Ibanda District is a district in the Western Region of Uganda. The town of Ibanda is the site of the district headquarters.

==Location==
Ibanda District is bordered by Kitagwenda District to the west, Kamwenge District to the north, Kiruhura District to the east, Mbarara District and Buhweju District to the south, and Rubirizi District to the southwest.

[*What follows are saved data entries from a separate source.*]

/-! ### `leaveHandler` -/

@[simp] theorem leaveHandler_variant (s : State) : (s.leaveHandler).variant = s.variant := rfl
@[simp] theorem leaveHandler_pauseId (s : State) : (s.leaveHandler).pauseId = s.pauseId := rfl
@[simp] theorem leaveHandler_brk (s : State) : (s.leaveHandler).brk = s.brk := rfl
@[simp] theorem leaveHandler_ext (s : State) : (s.leaveHandler).ext = s.ext := rfl
@[simp] theorem leaveHandler_pst (s : State) : (s.leaveHandler).pst = s.pst := rfl
@[simp] theorem leaveHandler_table (s : State) : (s.leaveHandler).table = s.table := rfl
@[simp] theorem leaveHandler_phase (s : State) : (s.leaveHandler).phase = s.phase := rfl
@[simp] theorem leaveHandler_out (s : State) : (s.leaveHandler).out = s.out := rfl
@[simp] theorem leaveHandler_faults (s : State) : (s.leaveHandler).faults = s.faults := rfl
@[simp] theorem leaveHandler_results (s : State) : (s.leaveHandler).results = s.results ++ [.handled] := rfl
@[simp] theorem leaveHandler_inService (s : State) : (s.leaveHandler).inService = false := rfl
@[simp] theorem leaveHandler_rx (s : State) : (s.leaveHandler).rx = s.rx := rfl
@[simp] theorem leaveHandler_line (s : State) : (s.leaveHandler).line = s.line := rfl
@[simp] theorem leaveHandler_beyond (s : State) : (s.leaveHandler).beyond = s.beyond := rfl
@[simp] theorem leaveHandler_ops (s : State) : (s.leaveHandler).ops = s.ops := rfl

/-! ### `notHandled` -/

@[simp] theorem notHandled_variant (s : State) : (s.notHandled).variant = s.variant := rfl
@[simp] theorem notHandled_pauseId (s : State) : (s.notHandled).pauseId = s.pauseId := rfl
@[simp] theorem notHandled_brk (s : State) : (s.notHandled).brk = s.brk := rfl
@[simp] theorem notHandled_ext (s : State) : (s.notHandled).ext = s.ext := rfl
@[simp] theorem notHandled_pst (s : State) : (s.notHandled).pst = s.pst := rfl
@[simp] theorem notHandled_table (s : State) : (s.notHandled).table = s.table := rfl
@[simp] theorem notHandled_phase (s : State) : (s.notHandled).phase = s.phase := rfl
@[simp] theorem notHandled_out (s : State) : (s.notHandled).out = s.out := rfl
@[simp] theorem notHandled_faults (s : State) : (s.notHandled).faults = s.faults := rfl
@[simp] theorem notHandled_results (s : State) : (s.notHandled).results = s.results ++ [.notHandled] := rfl
@[simp] theorem notHandled_inService (s : State) : (s.notHandled).inService = s.inService := rfl
@[simp] theorem notHandled_rx (s : State) : (s.notHandled).rx = s.rx := rfl
@[simp] theorem notHandled_line (s : State) : (s.notHandled).line = s.line := rfl
@[simp] theorem notHandled_beyond (s : State) : (s.notHandled).beyond = s.beyond := rfl
@[simp] theorem notHandled_ops (s : State) : (s.notHandled).ops = s.ops := rfl

/-! ### `receive` -/

@[simp] theorem receive_variant (s : State) (b : Byte) : (s.receive b).variant = s.variant := rfl
@[simp] theorem receive_pauseId (s : State) (b : Byte) : (s.receive b).pauseId = s.pauseId := rfl
@[simp] theorem receive_brk (s : State) (b : Byte) : (s.receive b).brk = s.brk := rfl
@[simp] theorem receive_ext (s : State) (b : Byte) : (s.receive b).ext = s.ext := rfl
@[simp] theorem receive_pst (s : State) (b : Byte) : (s.receive b).pst = s.pst := rfl
@[simp] theorem receive_table (s : State) (b : Byte) : (s.receive b).table = s.table := rfl
@[simp] theorem receive_phase (s : State) (b : Byte) : (s.receive b).phase = s.phase := rfl
@[simp] theorem receive_out (s : State) (b : Byte) : (s.receive b).out = s.out := rfl
@[simp] theorem receive_faults (s : State) (b : Byte) : (s.receive b).faults = s.faults := rfl
@[simp] theorem receive_results (s : State) (b : Byte) : (s.receive b).results = s.results := rfl
@[simp] theorem receive_inService (s : State) (b : Byte) : (s.receive b).inService = s.inService := rfl
@[simp] theorem receive_rx (s : State) (b : Byte) : (s.receive b).rx = s.rx ++ [b] := rfl
@[simp] theorem receive_line (s : State) (b : Byte) : (s.receive b).line = s.line := rfl
@[simp] theorem receive_beyond (s : State) (b : Byte) : (s.receive b).beyond = s.beyond := rfl
@[simp] theorem receive_ops (s : State) (b : Byte) : (s.receive b).ops = s.ops := rfl

/-! ### `setRx` -/

@[simp] theorem setRx_variant (s : State) (l : List Byte) : (s.setRx l).variant = s.variant := rfl
@[simp] theorem setRx_pauseId (s : State) (l : List Byte) : (s.setRx l).pauseId = s.pauseId := rfl
@[simp] theorem setRx_brk (s : State) (l : List Byte) : (s.setRx l).brk = s.brk := rfl
@[simp] theorem setRx_ext (s : State) (l : List Byte) : (s.setRx l).ext = s.ext := rfl
@[simp] theorem setRx_pst (s : State) (l : List Byte) : (s.setRx l).pst = s.pst := rfl
@[simp] theorem setRx_table (s : State) (l : List Byte) : (s.setRx l).table = s.table := rfl
@[simp] theorem setRx_phase (s : State) (l : List Byte) : (s.setRx l).phase = s.phase := rfl
@[simp] theorem setRx_out (s : State) (l : List Byte) : (s.setRx l).out = s.out := rfl
@[simp] theorem setRx_faults (s : State) (l : List Byte) : (s.setRx l).faults = s.faults := rfl
@[simp] theorem setRx_results (s : State) (l : List Byte) : (s.setRx l).results = s.results := rfl
@[simp] theorem setRx_inService (s : State) (l : List Byte) : (s.setRx l).inService = s.inService := rfl
@[simp] theorem setRx_rx (s : State) (l : List Byte) : (s.setRx l).rx = l := rfl
@[simp] theorem setRx_line (s : State) (l : List Byte) : (s.setRx l).line = s.line := rfl
@[simp] theorem setRx_beyond (s : State) (l : List Byte) : (s.setRx l).beyond = s.beyond := rfl
@[simp] theorem setRx_ops (s : State) (l : List Byte) : (s.setRx l).ops = s.ops := rfl

/-! ### `setLine` -/

@[simp] theorem setLine_variant (s : State) (l : List Arrival) (y : Beyond) : (s.setLine l y).variant = s.variant := rfl
@[simp] theorem setLine_pauseId (s : State) (l : List Arrival) (y : Beyond) : (s.setLine l y).pauseId = s.pauseId := rfl
@[simp] theorem setLine_brk (s : State) (l : List Arrival) (y : Beyond) : (s.setLine l y).brk = s.brk := rfl
@[simp] theorem setLine_ext (s : State) (l : List Arrival) (y : Beyond) : (s.setLine l y).ext = s.ext := rfl
@[simp] theorem setLine_pst (s : State) (l : List Arrival) (y : Beyond) : (s.setLine l y).pst = s.pst := rfl
@[simp] theorem setLine_table (s : State) (l : List Arrival) (y : Beyond) : (s.setLine l y).table = s.table := rfl
@[simp] theorem setLine_phase (s : State) (l : List Arrival) (y : Beyond) : (s.setLine l y).phase = s.phase := rfl
@[simp] theorem setLine_out (s : State) (l : List Arrival) (y : Beyond) : (s.setLine l y).out = s.out := rfl
@[simp] theorem setLine_faults (s : State) (l : List Arrival) (y : Beyond) : (s.setLine l y).faults = s.faults := rfl
@[simp] theorem setLine_results (s : State) (l : List Arrival) (y : Beyond) : (s.setLine l y).results = s.results := rfl
@[simp] theorem setLine_inService (s : State) (l : List Arrival) (y : Beyond) : (s.setLine l y).inService = s.inService := rfl
@[simp] theorem setLine_rx (s : State) (l : List Arrival) (y : Beyond) : (s.setLine l y).rx = s.rx := rfl
@[simp] theorem setLine_line (s : State) (l : List Arrival) (y : Beyond) : (s.setLine l y).line = l := rfl
@[simp] theorem setLine_beyond (s : State) (l : List Arrival) (y : Beyond) : (s.setLine l y).beyond = y := rfl
@[simp] theorem setLine_ops (s : State) (l : List Arrival) (y : Beyond) : (s.setLine l y).ops = s.ops := rfl

/-! ### `setOps` -/

@[simp] theorem setOps_variant (s : State) (l : List HostOp) : (s.setOps l).variant = s.variant := rfl
@[simp] theorem setOps_pauseId (s : State) (l : List HostOp) : (s.setOps l).pauseId = s.pauseId := rfl
@[simp] theorem setOps_brk (s : State) (l : List HostOp) : (s.setOps l).brk = s.brk := rfl
@[simp] theorem setOps_ext (s : State) (l : List HostOp) : (s.setOps l).ext = s.ext := rfl
@[simp] theorem setOps_pst (s : State) (l : List HostOp) : (s.setOps l).pst = s.pst := rfl
@[simp] theorem setOps_table (s : State) (l : List HostOp) : (s.setOps l).table = s.table := rfl
@[simp] theorem setOps_phase (s : State) (l : List HostOp) : (s.setOps l).phase = s.phase := rfl
@[simp] theorem setOps_out (s : State) (l : List HostOp) : (s.setOps l).out = s.out := rfl
@[simp] theorem setOps_faults (s : State) (l : List HostOp) : (s.setOps l).faults = s.faults := rfl
@[simp] theorem setOps_results (s : State) (l : List HostOp) : (s.setOps l).results = s.results := rfl
@[simp] theorem setOps_inService (s : State) (l : List HostOp) : (s.setOps l).inService = s.inService := rfl
@[simp] theorem setOps_rx (s : State) (l : List HostOp) : (s.setOps l).rx = s.rx := rfl
@[simp] theorem setOps_line (s : State) (l : List HostOp) : (s.setOps l).line = s.line := rfl
@[simp] theorem setOps_beyond (s : State) (l : List HostOp) : (s.setOps l).beyond = s.beyond := rfl
@[simp] theorem setOps_ops (s : State) (l : List HostOp) : (s.setOps l).ops = l := rfl

/-! ### `setBrk` -/

@[simp] theorem setBrk_variant (s : State) : (s.setBrk).variant = s.variant := rfl
@[simp] theorem setBrk_pauseId (s : State) : (s.setBrk).pauseId = s.pauseId := rfl
@[simp] theorem setBrk_brk (s : State) : (s.setBrk).brk = true := rfl
@[simp] theorem setBrk_ext (s : State) : (s.setBrk).ext = s.ext := rfl
@[simp] theorem setBrk_pst (s : State) : (s.setBrk).pst = s.pst := rfl
@[simp] theorem setBrk_table (s : State) : (s.setBrk).table = s.table := rfl
@[simp] theorem setBrk_phase (s : State) : (s.setBrk).phase = s.phase := rfl
@[simp] theorem setBrk_out (s : State) : (s.setBrk).out = s.out := rfl
@[simp] theorem setBrk_faults (s : State) : (s.setBrk).faults = s.faults := rfl
@[simp] theorem setBrk_results (s : State) : (s.setBrk).results = s.results := rfl
@[simp] theorem setBrk_inService (s : State) : (s.setBrk).inService = s.inService := rfl
@[simp] theorem setBrk_rx (s : State) : (s.setBrk).rx = s.rx := rfl
@[simp] theorem setBrk_line (s : State) : (s.setBrk).line = s.line := rfl
@[simp] theorem setBrk_beyond (s : State) : (s.setBrk).beyond = s.beyond := rfl
@[simp] theorem setBrk_ops (s : State) : (s.setBrk).ops = s.ops := rfl

/-! ### `setExt` -/

@[simp] theorem setExt_variant (s : State) : (s.setExt).variant = s.variant := rfl
@[simp] theorem setExt_pauseId (s : State) : (s.setExt).pauseId = s.pauseId := rfl
@[simp] theorem setExt_brk (s : State) : (s.setExt).brk = s.brk := rfl
@[simp] theorem setExt_ext (s : State) : (s.setExt).ext = true := rfl
@[simp] theorem setExt_pst (s : State) : (s.setExt).pst = s.pst := rfl
@[simp] theorem setExt_table (s : State) : (s.setExt).table = s.table := rfl
@[simp] theorem setExt_phase (s : State) : (s.setExt).phase = s.phase := rfl
@[simp] theorem setExt_out (s : State) : (s.setExt).out = s.out := rfl
@[simp] theorem setExt_faults (s : State) : (s.setExt).faults = s.faults := rfl
@[simp] theorem setExt_results (s : State) : (s.setExt).results = s.results := rfl
@[simp] theorem setExt_inService (s : State) : (s.setExt).inService = s.inService := rfl
@[simp] theorem setExt_rx (s : State) : (s.setExt).rx = s.rx := rfl
@[simp] theorem setExt_line (s : State) : (s.setExt).line = s.line := rfl
@[simp] theorem setExt_beyond (s : State) : (s.setExt).beyond = s.beyond := rfl
@[simp] theorem setExt_ops (s : State) : (s.setExt).ops = s.ops := rfl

The district headquarters at Ibanda are located approximately 75 km northwest of Mbarara, the largest city in the Ankole sub-region.

==Overview==
Ibanda District was created on 1 July 2005, by elevating Ibanda County, formerly part of Mbarara District, to full district status.

Ibanda is connected to the national electricity grid with a sub-station 4 mi outside Mbarara town. A tarmac road connects via Mbarara to the capital Kampala.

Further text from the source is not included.